> _Record extracts_

-- ==== Sys2Proof/Machine/Single.lean ====
section
/-! DEFINITION. The colour-artifact LUT engine of the single-resolution decoder (42_single_res.md R161 to R163). -/

namespace Sys2Proof.Machine

/-- The line start: the first byte's 14 dots at the top of ACC, SR_LOOKBACK dots below it (R161; R166 for the
parameter). -/
def srFirst (p : Fin 5) (e : BitVec 14) : BitVec 32 := e.setWidth 32 <<< (18 - p.val)

/-- load(b): the half-dot replication, if bit 7 is set, and the new byte's 14 dots (R162; R166 for the parameter). -/
def srLoad (p : Fin 5) (acc : BitVec 32) (b : Byte) (e : BitVec 14) : BitVec 32 :=
  let acc' := if b.getLsbD 7 then acc ||| ((acc >>> 1) &&& ((1 : BitVec 32) <<< (17 - p.val))) else acc
  acc' ||| (e.setWidth 32 <<< (4 - p.val))

/-- The 9-bit ART index: PHASE, then the top 8 bits of ACC (R163). -/
def artIndex (phase : Bool) (acc : BitVec 32) : BitVec 9 := BitVec.ofBool phase ++ acc.extractLsb' 24 8

/-- drain(), `n` times: the words emitted, ACC and PHASE (R163). -/
def srDrain (art : Ram 24) : Nat → BitVec 32 → Bool → Except Fault (List Word × BitVec 32 × Bool)
  | 0, acc, phase => .ok ([], acc, phase)
  | n + 1, acc, phase =>
    match art.fetch .art (artIndex phase acc).toNat with
    | .error f => .error f
    | .ok e =>
      match srDrain art n (acc <<< 2) (!phase) with
      | .error f => .error f
      | .ok (ws, acc', phase') => .ok (entryPair e :: ws, acc', phase')

/-- One byte of a line after the first: load(b), then drain() seven times (R162, R163). -/
def srColumn (p : Params) (tb : Tables) (b : Byte) (d : Datapath) : Except Fault (List Word × Datapath) :=
  match tb.dot.fetch .dot b.toNat with
  | .error f => .error f
  | .ok e =>
    match srDrain tb.art 7 (srLoad p.srLookback d.acc b e) d.phase with
    | .error f => .error f
    | .ok (ws, acc, phase) => .ok (ws, { d with acc := acc, phase := phase })

/-- The engine at a line's start, from the first byte: ACC and PHASE (R161). -/
def srStart (p : Params) (tb : Tables) (b : Byte) (d : Datapath) : Except Fault Datapath :=
  match tb.dot.fetch .dot b.toNat with
  | .error f => .error f
  | .ok e => .ok { d with acc := srFirst p.srLookback e, phase := false }

end Sys2Proof.Machine
end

> _What the task requires_
So that no detail is lost, give every line of the data again exactly.

> _Solution for this task_
-- ==== Sys2Proof/Machine/Single.lean ====
section
/-! DEFINITION. The colour-artifact LUT engine of the single-resolution decoder (42_single_res.md R161 to R163). -/

namespace Sys2Proof.Machine

/-- The line start: the first byte's 14 dots at the top of ACC, SR_LOOKBACK dots below it (R161; R166 for the
parameter). -/
def srFirst (p : Fin 5) (e : BitVec 14) : BitVec 32 := e.setWidth 32 <<< (18 - p.val)

/-- load(b): the half-dot replication, if bit 7 is set, and the new byte's 14 dots (R162; R166 for the parameter). -/
def srLoad (p : Fin 5) (acc : BitVec 32) (b : Byte) (e : BitVec 14) : BitVec 32 :=
  let acc' := if b.getLsbD 7 then acc ||| ((acc >>> 1) &&& ((1 : BitVec 32) <<< (17 - p.val))) else acc
  acc' ||| (e.setWidth 32 <<< (4 - p.val))

/-- The 9-bit ART index: PHASE, then the top 8 bits of ACC (R163). -/
def artIndex (phase : Bool) (acc : BitVec 32) : BitVec 9 := BitVec.ofBool phase ++ acc.extractLsb' 24 8

/-- drain(), `n` times: the words emitted, ACC and PHASE (R163). -/
def srDrain (art : Ram 24) : Nat → BitVec 32 → Bool → Except Fault (List Word × BitVec 32 × Bool)
  | 0, acc, phase => .ok ([], acc, phase)
  | n + 1, acc, phase =>
    match art.fetch .art (artIndex phase acc).toNat with
    | .error f => .error f
    | .ok e =>
      match srDrain art n (acc <<< 2) (!phase) with
      | .error f => .error f
      | .ok (ws, acc', phase') => .ok (entryPair e :: ws, acc', phase')

/-- One byte of a line after the first: load(b), then drain() seven times (R162, R163). -/
def srColumn (p : Params) (tb : Tables) (b : Byte) (d : Datapath) : Except Fault (List Word × Datapath) :=
  match tb.dot.fetch .dot b.toNat with
  | .error f => .error f
  | .ok e =>
    match srDrain tb.art 7 (srLoad p.srLookback d.acc b e) d.phase with
    | .error f => .error f
    | .ok (ws, acc, phase) => .ok (ws, { d with acc := acc, phase := phase })

/-- The engine at a line's start, from the first byte: ACC and PHASE (R161). -/
def srStart (p : Params) (tb : Tables) (b : Byte) (d : Datapath) : Except Fault Datapath :=
  match tb.dot.fetch .dot b.toNat with
  | .error f => .error f
  | .ok e => .ok { d with acc := srFirst p.srLookback e, phase := false }

end Sys2Proof.Machine
end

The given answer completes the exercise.